With the remaining animals threatened by encroaching civilization and interbreeding with wild dogs and coyotes, federal biologists decided in the late 1970s to capture the survivors and try breeding them in captivity. After an extensive search, they managed to find 14.
From that meager base, the government succeeded in producing more than 300 wolves at more than 30 captive breeding facilities, mostly zoos and wildlife parks.
The first of those captive-bred wolves was released in 1987 on the Alligator National Wildlife Refuge in northeastern North Carolina, and the population there has grown over the years and spread across 600,000 acres of public and private farmland in the area.
That release has not been without controversy. A handful of farmers and landowners objected, and a few have filed suit to get the wolves removed. Local officials legalized shooting wolves. Republican Sen. Jesse Helms even tried to kill federal funding for the reintroduction a few years ago.
Wildlife officials proceeded cautiously in the Smokies. An initial release in Cades Cove in 1990, a largely open valley in the northwestern corner of the park, seemed successful. There was plenty of prey, including raccoons, rodents and white-tailed deer.
Meanwhile, park and wildlife officials did all they could to prevent incidents. Lucash and others spent much of their time tracking the wolves, which had been fitted with collars containing tiny radio transmitters. Their aim: to keep the animals from killing farm livestock or pets, or prowling around cabins or campsites.

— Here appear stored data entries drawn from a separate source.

/-! ## Peripheral block -/

/-- V50 -/
theorem test_tcr_wide_reads_V50 :
    resultOf (perform 0x010200002000000000 State.reset) = some (.half 0xFF00) ∧
    resultOf (perform 0x020200002000000000 State.reset) = some (.word 0xFFFFFF00) ∧
    resultOf (perform 0x010200002200000000 State.reset) = some (.half 0xFFFF) := by decide
/-- V51 -/
theorem test_periph_holes_V51 :
    resultOf (perform 0x000200002C00000000 State.reset) = some (.byte 0xFF) ∧
    archOf (perform 0x060200003012345678 State.reset) = some State.reset.arch := by decide
/-- V52 -/
theorem test_ccr_write_V52 : perOf (perform 0x0402000000000000FF State.reset) = some { PeriphRegs.zero with ccr := 0xFD } := by decide
/-- V52 -/
theorem test_ccr_keeps_read_only_bit_V52 :
    perOf (exec (.ccr (.write 0x00)) (withPer { PeriphRegs.zero with ccr := 0xFF })) =
      some { PeriphRegs.zero with ccr := 0x02 } := by decide
/-- V53 -/
theorem test_pstat_V53 : perOf (perform 0xC800000000000000FF (withPer { PeriphRegs.zero with ccr := 0x94 })) =
    some { PeriphRegs.zero with ccr := 0x96 } := by decide
/-- V61 -/
theorem test_pstat_scr_V61 : perOf (perform 0xC800000028000000FF (withPer { PeriphRegs.zero with scr := 0x84 })) =
    some { PeriphRegs.zero with scr := 0x86 } := by decide
/-- V54 -/
theorem test_ccsr_V54 :
    perOf (exec (.ccsr (.write 0x83)) State.reset) = some { PeriphRegs.zero with ccsr := 0x81 } ∧
    perOf (exec (.pstat .ccsr 0x02) (withPer { PeriphRegs.zero with ccsr := 0x81 })) =
      some { PeriphRegs.zero with ccsr := 0x83 } := by decide
/-- V55 -/
theorem test_cdtr_word_write_V55 :
    (archOf (perform 0x060200000811223342 (holding { State.reset.arch with txq := [0x41] }))).map (·.txq) =
      some [0x41, 0x42] := by decide
/-- V55 -/
theorem test_cdtr_read_V55 :
    resultOf (exec (.cdtr .read) (withPer { PeriphRegs.zero with cdtr := 0x42 })) = some (.byte 0x00) := by decide
/-- V57 -/
theorem test_cdtr_hole_V57 : archOf (perform 0x050200000A00000041 State.reset) = some State.reset.arch := by decide
/-- V58 -/
theorem test_comrx_V58 : perOf (perform 0xC7000000000000017E State.reset) = some { PeriphRegs.zero with cdrr := 0x7E } := by decide
/-- V58 -/
theorem test_cdrr_V58 :
    resultOf (perform 0x010200000C00000000 (withPer { PeriphRegs.zero with cdrr := 0x7E })) = some (.half 0xFF7E) ∧
    perOf (exec (.cdrr (.write 0x00)) (withPer { PeriphRegs.zero with cdrr := 0x7E })) =
      some { PeriphRegs.zero with cdrr := 0x7E } := by decide
/-- V59 -/
theorem test_serrx_V59 : perOf (perform 0xC6000000000000BEEF State.reset) =
    some { PeriphRegs.zero with shb := 0xBE, slb := 0xEF } := by decide
/-- V59 -/
theorem test_slb_shb_V59 :
    resultOf (exec (.slb .read) (withPer { PeriphRegs.zero with shb := 0xBE, slb := 0xEF })) = some (.byte 0xEF) ∧
    resultOf (exec (.shb .read) (withPer { PeriphRegs.zero with shb := 0xBE, slb := 0xEF })) = some (.byte 0xBE) ∧
    archOf (exec (.shb (.write 0x11)) State.reset) = some State.reset.arch ∧
    archOf (exec (.slb (.write 0x11)) State.reset) = some State.reset.arch := by decide
/-- V60 -/
theorem test_wcr_pwrW_V60 : perOf (perform 0x8600000024FFFFFF81 (withPer { PeriphRegs.zero with wcr := 0x03 })) =
    some { PeriphRegs.zero with wcr := 0x81 } := by decide
/-- V60 -/
theorem test_wcr_read_V60 : resultOf (perform 0x800000002400000000 (withPer { PeriphRegs.zero with wcr := 0x81 })) =
    some (.byte 0x81) := by decide
/-- V61 -/
theorem test_scr_V61 : perOf (exec (.scr (.write 0x86)) State.reset) = some { PeriphRegs.zero with scr := 0x84 } := by decide
/-- V62 -/
theorem test_thb_write_V62 : perOf (perform 0x040200001C00000012 (withPer { PeriphRegs.zero with tStage := 0x0034 })) =
    some { PeriphRegs.zero with tStage := 0x1234 } := by decide
/-- V63 -/
theorem test_tlb_write_V63 : perOf (exec (.tlb (.write 0x35)) (withPer { PeriphRegs.zero with tStage := 0x1234 })) =
    some { PeriphRegs.zero with tStage := 0x1235 } := by decide
/-- V64 -/
theorem test_pwrH_hole_V64 : perOf (perform 0x850000001C0000AB12 State.reset) =
    some { PeriphRegs.zero with tStage := 0x1200 } := by decide
/-- V66 -/
theorem test_tcr_load_V66 : perOf (perform 0x040200002000000069 (withPer { PeriphRegs.zero with tStage := 0x1234 })) =
    some { PeriphRegs.zero with tStage := 0x1234, tCount := 0x1234, tEnb := true, tAuto := true, zInt := true, tReset := true } := by
  decide
/-- V67, V68 -/
theorem test_tcr_ack_V67 :
    perOf (exec (.tcr (.write 0xFF)) (withPer { PeriphRegs.zero with tStage := 0xBEEF, zStat := true })) =
      some { PeriphRegs.zero with tStage := 0xBEEF, tCount := 0xBEEF, tEnb := true, tAuto := true, zInt := true, tReset := true } ∧
    perOf (exec (.tcr (.write 0x02)) (withPer { PeriphRegs.zero with zStat := true, tEnb := true })) =
      some { PeriphRegs.zero with zStat := true } := by decide
/-- V66: reads of the live counter and of TCR. -/
theorem test_timer_reads_V66 :
    resultOf (exec (.tlb .read) (withPer { PeriphRegs.zero with tCount := 0x1234, tStage := 0xFFFF })) = some (.byte 0x34) ∧
    resultOf (exec (.thb .read) (withPer { PeriphRegs.zero with tCount := 0x1234, tStage := 0xFFFF })) = some (.byte 0x12) ∧
    resultOf (exec (.tcr .read) (withPer { PeriphRegs.zero with tEnb := true, tAuto := true, zInt := true })) =
      some (.byte 0x29) := by decide
/-- V72: a misaligned word write reaches TCR. -/
theorem test_tcr_misaligned_word_V72 : perOf (perform 0x060200002300000041 (withPer { PeriphRegs.zero with tStage := 0x0007 })) =
    some { PeriphRegs.zero with tStage := 0x0007, tCount := 0x0007, tEnb := true, tReset := true } := by decide
/-- V73, and R165, R166, R167: the other widths of the direct port. -/
theorem test_pport_widths_V73 :
    resultOf (perform 0x800000005800000000 (withPer { PeriphRegs.zero with tCount := 0x0034 })) = some (.byte 0x34) ∧
    resultOf (perform 0x810000002000000000 State.reset) = some (.half 0xFF00) ∧
    resultOf (perform 0x820000002300000000 State.reset) = some (.word 0xFFFFFF00) ∧
    perOf (perform 0x840000001800000034 State.reset) = some { PeriphRegs.zero with tStage := 0x0034 } := by decide
/-- R237: with the `Z_CLR` and `Z_STAT` bit numbers moved, the moved bits act (log 19). -/
theorem test_tcr_bit_numbers_are_parameters :
    resultOf (exec (.tcr .read) { withPer { PeriphRegs.zero with zStat := true } with
      cfg := { Config.ref with tcr := { Config.ref.tcr with zstat := 7 } } }) = some (.byte 0x80) := by decide
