-- ==== Sys2Proof/Machine/Logging.lean ====
section
/-! DEFINITION. LO, the logging orchestrator FSM (43_logging_orchestrator), and how an operation that is not over goes on
in the next step. -/

namespace Sys2Proof.Machine

/-- LO.RUN is accepted only in LO_IDLE (R178); its first action is `SetDone(0)`, and LO_STATE becomes LO_RESETTING (R170,
R171). The steps that follow run the orchestrator (log 1). -/
def loStart (s : State) : State :=
  match s.loState with
  | .idle => { setDone false s with loState := .resetting }
  | .resetting => raise .commandRefused .cmdCheck s
  | .configuring => raise .commandRefused .cmdCheck s
  | .acquire => raise .commandRefused .cmdCheck s
  | .persist => raise .commandRefused .cmdCheck s
  | .pace => raise .commandRefused .cmdCheck s
  | .done => raise .commandRefused .cmdCheck s

/-- When MW.PAGEWRITE has returned in LO_PERSIST: LO_PACE while slots remain, else `SetDone(1)` and LO_DONE (R171, R173,
R174). -/
def afterPersist (s : State) : State :=
  if s.loState = .persist ∧ s.mwState = .idle then
    if moreSlots s.cfg s.logAddr then { s with loState := .pace }
    else { setDone true s with loState := .done }
  else s

/-- LO_RESETTING: SC.RESET (R171). -/
def loResetting (s : State) : State := { scReset s with loState := .configuring }

/-- LO_CONFIGURING: SC.CONFIG, then `LOG_ADDR <- 0` (R171). -/
def loConfiguring (s : State) : State := { scConfig s with loState := .acquire, logAddr := 0#16 }

/-- LO_ACQUIRE: SC.READ (R171). -/
def loAcquire (s : State) : State := { scRead s with loState := .persist }

/-- LO_PERSIST: MW.PAGEWRITE(LOG_ADDR, [SAMPLE_HI, SAMPLE_LO], 2) (R170, 30_encoding R106). -/
def loPersist (s : State) : State := afterPersist (pageWrite s.logAddr 2 [s.sampleHi, s.sampleLo] s)

/-- LO_PACE: Delay(PERIOD_MS), then `LOG_ADDR <- LOG_ADDR + 2` (R170, R171). -/
def loPace (s : State) : State :=
  { delay s.cfg.periodMs s with loState := .acquire, logAddr := s.logAddr + 2#16 }

/-- The orchestrator's next move when no other engine is at work. -/
def loStep (s : State) : State :=
  match s.loState with
  | .idle => s
  | .resetting => loResetting s
  | .configuring => loConfiguring s
  | .acquire => loAcquire s
  | .persist => loPersist s
  | .pace => loPace s
  | .done => s

/-- A step while BUSY = 1: the poll makes its next pass, or the orchestrator its next move. -/
def resume (s : State) : Host.Outcome State Fault Refusal :=
  if s.scState = .idle ∧ s.mrState = .idle then
    match s.mwState with
    | .idle => .next (loStep s)
    | .wren => .fault .insideOperation
    | .program => .fault .insideOperation
    | .poll => .next (afterPersist (pollPass s))
  else .fault .insideOperation

/-- LO.RUN (R170). -/
def execLoRun (s : State) : Host.Outcome State Fault Refusal := whenIdle loStart s

end Sys2Proof.Machine
end

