/-! ## What the end of a run rests on -/

/-- 43_logging_orchestrator R183, R175, and the liveness premises of 70_reset R237 that a claim "LO.RUN ends" rests on. First:
LO.RUN reaches LO_DONE, BUSY = 0 and DONE = 1, if and only if each of its polls ends, whatever POLL_LIMIT, the bus results
and the devices. Second: a poll ends when the device's program finishes and status frames do not fail for ever. Over a
device that will report WIP set k more times (k = 0 where it is ready), within POLL_LIMIT or with POLL_LIMIT = INF, it ends
with the frame that is the (k+1)-th with both primitives `Ok`, however many before it failed; a failed frame leaves its mark
in BUS_FAIL only. (With POLL_LIMIT finite it ends by PollEndsOnStatusByteOrLimit at the latest; UnboundedPollHangs says when
it does not.) That every bus primitive returns and every Delay returns is built into State.result and delay (log 30). One
pass is one step (log 1). -/
def Obligations.LoRunEndsIffEveryPollEnds : Prop :=
  (∀ s s1 : State, s.busy = false → Inv s → s.loState = .idle → exec .loRun s = .next s1 →
    ((∃ (n : Nat) (t : State), core.run n s1 = .next t ∧ t.loState = .done ∧ t.done = true ∧ t.busy = false) ↔
      ∀ (m : Nat) (u : State), s1.during m u → u.polling = true →
        ∃ (k : Nat) (v : State), core.run k u = .next v ∧ v.polling = false)) ∧
  ∀ (s : State) (n k : Nat), s.polling = true → (if s.dev.wip then s.dev.kLeft = .fin k else k = 0) →
    pollAdmits s.cfg (s.pollCnt + (n + 1)) = true → s.goodFrames n = k → s.goodFrames (n + 1) = k + 1 →
    ∃ t, core.run (n + 1) s = .next t ∧ t.mwState = .idle ∧ t.pollCnt = s.pollCnt + (n + 1) ∧
      t.statusByte.getLsbD 0 = false ∧ t.dev.wip = false ∧ t.loState = s.afterWrite.1 ∧ t.done = s.afterWrite.2.1 ∧
      t.err = if n = k then s.err else s.err ||| 0b00001#5
end

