/-! ## strangeRead -/

@[simp] theorem strangeRead_cfg (a : Byte) (n : Nat) (s : State) : (strangeRead a n s).cfg = s.cfg := by simp [strangeRead]
@[simp] theorem strangeRead_scState (a : Byte) (n : Nat) (s : State) : (strangeRead a n s).scState = s.scState := by simp [strangeRead]
@[simp] theorem strangeRead_sampleHi (a : Byte) (n : Nat) (s : State) : (strangeRead a n s).sampleHi = s.sampleHi := by simp [strangeRead]
@[simp] theorem strangeRead_sampleLo (a : Byte) (n : Nat) (s : State) : (strangeRead a n s).sampleLo = s.sampleLo := by simp [strangeRead]
@[simp] theorem strangeRead_raw12 (a : Byte) (n : Nat) (s : State) : (strangeRead a n s).raw12 = s.raw12 := by simp [strangeRead]
@[simp] theorem strangeRead_mwState (a : Byte) (n : Nat) (s : State) : (strangeRead a n s).mwState = s.mwState := by simp [strangeRead]
@[simp] theorem strangeRead_pollCnt (a : Byte) (n : Nat) (s : State) : (strangeRead a n s).pollCnt = s.pollCnt := by simp [strangeRead]
@[simp] theorem strangeRead_statusByte (a : Byte) (n : Nat) (s : State) : (strangeRead a n s).statusByte = s.statusByte := by simp [strangeRead]
@[simp] theorem strangeRead_mrState (a : Byte) (n : Nat) (s : State) : (strangeRead a n s).mrState = s.mrState := by simp [strangeRead]
@[simp] theorem strangeRead_rdata (a : Byte) (n : Nat) (s : State) : (strangeRead a n s).rdata = s.rdata := by simp [strangeRead]
@[simp] theorem strangeRead_loState (a : Byte) (n : Nat) (s : State) : (strangeRead a n s).loState = s.loState := by simp [strangeRead]
@[simp] theorem strangeRead_logAddr (a : Byte) (n : Nat) (s : State) : (strangeRead a n s).logAddr = s.logAddr := by simp [strangeRead]
@[simp] theorem strangeRead_done (a : Byte) (n : Nat) (s : State) : (strangeRead a n s).done = s.done := by simp [strangeRead]
@[simp] theorem strangeRead_err (a : Byte) (n : Nat) (s : State) : (strangeRead a n s).err = s.err := by simp [strangeRead]
@[simp] theorem strangeRead_dev (a : Byte) (n : Nat) (s : State) : (strangeRead a n s).dev = s.dev := by simp [strangeRead]
@[simp] theorem strangeRead_requests (a : Byte) (n : Nat) (s : State) : (strangeRead a n s).requests = s.requests := by simp [strangeRead]
@[simp] theorem strangeRead_script (a : Byte) (n : Nat) (s : State) : (strangeRead a n s).script = s.script := by simp [strangeRead]
@[simp] theorem strangeRead_busCalls (a : Byte) (n : Nat) (s : State) : (strangeRead a n s).busCalls = s.busCalls := by simp [strangeRead]
@[simp] theorem strangeRead_samples (a : Byte) (n : Nat) (s : State) : (strangeRead a n s).samples = s.samples := by simp [strangeRead]
@[simp] theorem strangeRead_programs (a : Byte) (n : Nat) (s : State) : (strangeRead a n s).programs = s.programs := by simp [strangeRead]

/-! ## SC.RESET -/

@[simp] theorem scReset_cfg (s : State) : (scReset s).cfg = s.cfg := by simp [scReset]
@[simp] theorem scReset_scState (s : State) : (scReset s).scState = s.scState := by simp [scReset]
@[simp] theorem scReset_sampleHi (s : State) : (scReset s).sampleHi = s.sampleHi := by simp [scReset]
@[simp] theorem scReset_sampleLo (s : State) : (scReset s).sampleLo = s.sampleLo := by simp [scReset]
@[simp] theorem scReset_raw12 (s : State) : (scReset s).raw12 = s.raw12 := by simp [scReset]
@[simp] theorem scReset_mwState (s : State) : (scReset s).mwState = s.mwState := by simp [scReset]
@[simp] theorem scReset_pollCnt (s : State) : (scReset s).pollCnt = s.pollCnt := by simp [scReset]
@[simp] theorem scReset_statusByte (s : State) : (scReset s).statusByte = s.statusByte := by simp [scReset]
@[simp] theorem scReset_mrState (s : State) : (scReset s).mrState = s.mrState := by simp [scReset]
@[simp] theorem scReset_rdata (s : State) : (scReset s).rdata = s.rdata := by simp [scReset]
@[simp] theorem scReset_loState (s : State) : (scReset s).loState = s.loState := by simp [scReset]
@[simp] theorem scReset_logAddr (s : State) : (scReset s).logAddr = s.logAddr := by simp [scReset]
@[simp] theorem scReset_done (s : State) : (scReset s).done = s.done := by simp [scReset]
@[simp] theorem scReset_dev (s : State) : (scReset s).dev = s.dev := by simp [scReset]
@[simp] theorem scReset_requests (s : State) : (scReset s).requests = s.requests := by simp [scReset]
@[simp] theorem scReset_script (s : State) : (scReset s).script = s.script := by simp [scReset]
@[simp] theorem scReset_samples (s : State) : (scReset s).samples = s.samples := by simp [scReset]
@[simp] theorem scReset_programs (s : State) : (scReset s).programs = s.programs := by simp [scReset]

/-! ## SC.CONFIG -/

@[simp] theorem scConfig_cfg (s : State) : (scConfig s).cfg = s.cfg := by simp [scConfig]
@[simp] theorem scConfig_scState (s : State) : (scConfig s).scState = s.scState := by simp [scConfig]
@[simp] theorem scConfig_sampleHi (s : State) : (scConfig s).sampleHi = s.sampleHi := by simp [scConfig]
@[simp] theorem scConfig_sampleLo (s : State) : (scConfig s).sampleLo = s.sampleLo := by simp [scConfig]
@[simp] theorem scConfig_raw12 (s : State) : (scConfig s).raw12 = s.raw12 := by simp [scConfig]
@[simp] theorem scConfig_mwState (s : State) : (scConfig s).mwState = s.mwState := by simp [scConfig]
@[simp] theorem scConfig_pollCnt (s : State) : (scConfig s).pollCnt = s.pollCnt := by simp [scConfig]
@[simp] theorem scConfig_statusByte (s : State) : (scConfig s).statusByte = s.statusByte := by simp [scConfig]
@[simp] theorem scConfig_mrState (s : State) : (scConfig s).mrState = s.mrState := by simp [scConfig]
@[simp] theorem scConfig_rdata (s : State) : (scConfig s).rdata = s.rdata := by simp [scConfig]
@[simp] theorem scConfig_loState (s : State) : (scConfig s).loState = s.loState := by simp [scConfig]
@[simp] theorem scConfig_logAddr (s : State) : (scConfig s).logAddr = s.logAddr := by simp [scConfig]
@[simp] theorem scConfig_done (s : State) : (scConfig s).done = s.done := by simp [scConfig]
@[simp] theorem scConfig_dev (s : State) : (scConfig s).dev = s.dev := by simp [scConfig]
@[simp] theorem scConfig_requests (s : State) : (scConfig s).requests = s.requests := by simp [scConfig]
@[simp] theorem scConfig_script (s : State) : (scConfig s).script = s.script := by simp [scConfig]
@[simp] theorem scConfig_samples (s : State) : (scConfig s).samples = s.samples := by simp [scConfig]
@[simp] theorem scConfig_programs (s : State) : (scConfig s).programs = s.programs := by simp [scConfig]

/-! ## takeSample -/

@[simp] theorem takeSample_cfg (r : BusResult) (b : Byte × Byte) (s : State) : (takeSample r b s).cfg = s.cfg := by cases r <;> rfl
@[simp] theorem takeSample_scState (r : BusResult) (b : Byte × Byte) (s : State) : (takeSample r b s).scState = s.scState := by cases r <;> rfl
@[simp] theorem takeSample_raw12 (r : BusResult) (b : Byte × Byte) (s : State) : (takeSample r b s).raw12 = s.raw12 := by cases r <;> rfl
@[simp] theorem takeSample_mwState (r : BusResult) (b : Byte × Byte) (s : State) : (takeSample r b s).mwState = s.mwState := by cases r <;> rfl
@[simp] theorem takeSample_pollCnt (r : BusResult) (b : Byte × Byte) (s : State) : (takeSample r b s).pollCnt = s.pollCnt := by cases r <;> rfl
@[simp] theorem takeSample_statusByte (r : BusResult) (b : Byte × Byte) (s : State) : (takeSample r b s).statusByte = s.statusByte := by cases r <;> rfl
@[simp] theorem takeSample_mrState (r : BusResult) (b : Byte × Byte) (s : State) : (takeSample r b s).mrState = s.mrState := by cases r <;> rfl
@[simp] theorem takeSample_rdata (r : BusResult) (b : Byte × Byte) (s : State) : (takeSample r b s).rdata = s.rdata := by cases r <;> rfl
@[simp] theorem takeSample_loState (r : BusResult) (b : Byte × Byte) (s : State) : (takeSample r b s).loState = s.loState := by cases r <;> rfl
@[simp] theorem takeSample_logAddr (r : BusResult) (b : Byte × Byte) (s : State) : (takeSample r b s).logAddr = s.logAddr := by cases r <;> rfl
@[simp] theorem takeSample_done (r : BusResult) (b : Byte × Byte) (s : State) : (takeSample r b s).done = s.done := by cases r <;> rfl
@[simp] theorem takeSample_dev (r : BusResult) (b : Byte × Byte) (s : State) : (takeSample r b s).dev = s.dev := by cases r <;> rfl
@[simp] theorem takeSample_sensor (r : BusResult) (b : Byte × Byte) (s : State) : (takeSample r b s).sensor = s.sensor := by cases r <;> rfl
@[simp] theorem takeSample_requests (r : BusResult) (b : Byte × Byte) (s : State) : (takeSample r b s).requests = s.requests := by cases r <;> rfl
@[simp] theorem takeSample_script (r : BusResult) (b : Byte × Byte) (s : State) : (takeSample r b s).script = s.script := by cases r <;> rfl
@[simp] theorem takeSample_busCalls (r : BusResult) (b : Byte × Byte) (s : State) : (takeSample r b s).busCalls = s.busCalls := by cases r <;> rfl
@[simp] theorem takeSample_samples (r : BusResult) (b : Byte × Byte) (s : State) : (takeSample r b s).samples = s.samples := by cases r <;> rfl
@[simp] theorem takeSample_programs (r : BusResult) (b : Byte × Byte) (s : State) : (takeSample r b s).programs = s.programs := by cases r <;> rfl
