-- ==== Sys2Proof/Tests/Slice0.lean ====
section
/-! SUPPORT. Tests of the model against the vectors of 95_test_vectors (V, S and P numbers), one word written out from
30_encoding for every constructor, the refusals of WellFormed, and a witness for the hypotheses of every statement. -/

namespace Sys2Proof.Tests

open Sys2Proof Sys2Proof.Machine

/-! ## Machines to test on -/

/-- The reference configuration of 95_test_vectors: SA8 = 0x90, CFG_SHUTDOWN = 0x01, CFG_ONESHOT = 0x81. -/
def refCfg : Params :=
  { capacity := 8192, pageSize := 32, periodMs := 1000, convDelayMs := 30, sensorAddr7 := 0x48#7
    broadcastAddr8 := 0x00#8, sdMask := 0x01#8, osMask := 0x80#8, cfgBase := 0x00#8, pollLimit := .inf }

/-- A device of 4 bytes in pages of 2, at most 3 status frames in a poll. -/
def tinyCfg : Params := { refCfg with capacity := 4, pageSize := 2, pollLimit := .fin 3 }

/-- CORE at rest after a hardware reset, the devices ready, MEM all zero, the given environment to come. -/
def rest (p : Params) (rs : List BusResult) (ss : List (Byte × Byte)) (ks : List NatInf) : State :=
  { cfg := p, scState := .idle, sampleHi := 0x19#8, sampleLo := 0x00#8, raw12 := 0x190#12, mwState := .idle
    pollCnt := 0, statusByte := 0xAA#8, mrState := .idle, rdata := [0x19#8, 0x00#8], loState := .idle
    logAddr := 0#16, done := false, err := 0#5
    dev := { mem := [], wel := false, wip := false, pend := [], kLeft := .fin 0, selected := false }
    sensor := { pointer := 0#8, config := 0#8, converting := false }
    requests := [], trace := [], script := { results := rs, samples := ss, cycles := ks }
    busCalls := 0, samples := 0, programs := 0, draws := 1 }

/-- n primitives that return `Ok`. -/
def oks (n : Nat) : List BusResult := List.replicate n .ok

/-- The reference machine, everything `Ok`. -/
def ready : State := rest refCfg (oks 30) [(0x19#8, 0x00#8)] [.fin 0]

/-- The state an outcome answers, if it answers one. -/
def nextOf : Host.Outcome State Fault Refusal → Option State
  | .next t => some t
  | .fault _ => none
  | .refused _ => none

/-! ## WellFormed refuses what no format carries -/

theorem test_wellFormed_pagewrite_length : Instr.wellFormed (.mwPageWrite 0#16 2 [0xAA#8]) = false := by decide
theorem test_wellFormed_devRead_none : Instr.wellFormed (.devRead 0#16 0) = false := by decide
theorem test_wellFormed_devWrite_none : Instr.wellFormed (.devWrite 0#16 []) = false := by decide
theorem test_wellFormed_pagewrite : Instr.wellFormed (.mwPageWrite 0#16 2 [0xAA#8, 0xBB#8]) = true := by decide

“We thought the public relations was going to be the difficult part,” says Lucash. “Most of our effort was at keeping the animals out of trouble.”
Three wolves were returned to captivity after they showed a disturbing tolerance for people; tourists were caught tossing them food in one case. Officials also spent a lot of time trying to reassure other tourists and locals that the wolves posed no threat.
But it was the habitat, not public hatred, that apparently doomed the effort. Although there was plenty of small prey in Cades Cove, deer and other large animals were hard to come by in the rugged terrain that makes up most of the park; deer like the edges of woods, not deep forests.
Many wolves released in the mountains went looking elsewhere for food. There are 1.5 million acres of national forest adjoining the park, but the land is peppered with many private farms and home sites, which proved too much of a temptation for some wolves.
The government paid $7,900 for 24 cows and other livestock that farmers claimed had been killed by wolves since 1991. One pair of wolves learned it was easier to kill newborn calves than to hunt wildlife; they got 10 before they were recaptured and returned to captivity.
While captive-bred wolves may have lost some of their innate fear of humans, biologists had hoped the wild-born pups would have the necessary reticence to avoid trouble. That was not to be. One litter of pups was found dead, apparently of the canine parvovirus. Others had to be removed when their parents died or were recaptured.
The four remaining wolves--two adults and two pups--will be returned either to the North Carolina refuge or to captivity.
“I kind of hate to see it happen,” says Lucash. “I’m from the mountains. I would have loved to have wolves here in the Smokies. It would have been a great place to have wolves, but unfortunately the biology doesn’t support it.”
Federal wildlife officials are searching for a more suitable place to try red wolves again, mulling over 26 parks or forests in the East with at least 170,000 acres. They insist that the Smokies effort, which cost $130,000 annually, was not a failure.
“It was certainly within the known range of the species,” says Richard Hannan, deputy chief of endangered species for the wildlife service. “We felt we had a land base and a prey base that would support the species.
“This is not like engineering or physics,” he says. Biologists had little opportunity to study red wolves in the wild, since they were on the brink of extinction.
“If this species is going to survive,” Hannan says, “it’s only going to be through the intervention of humans. Literally the fate of this species is in our hands.”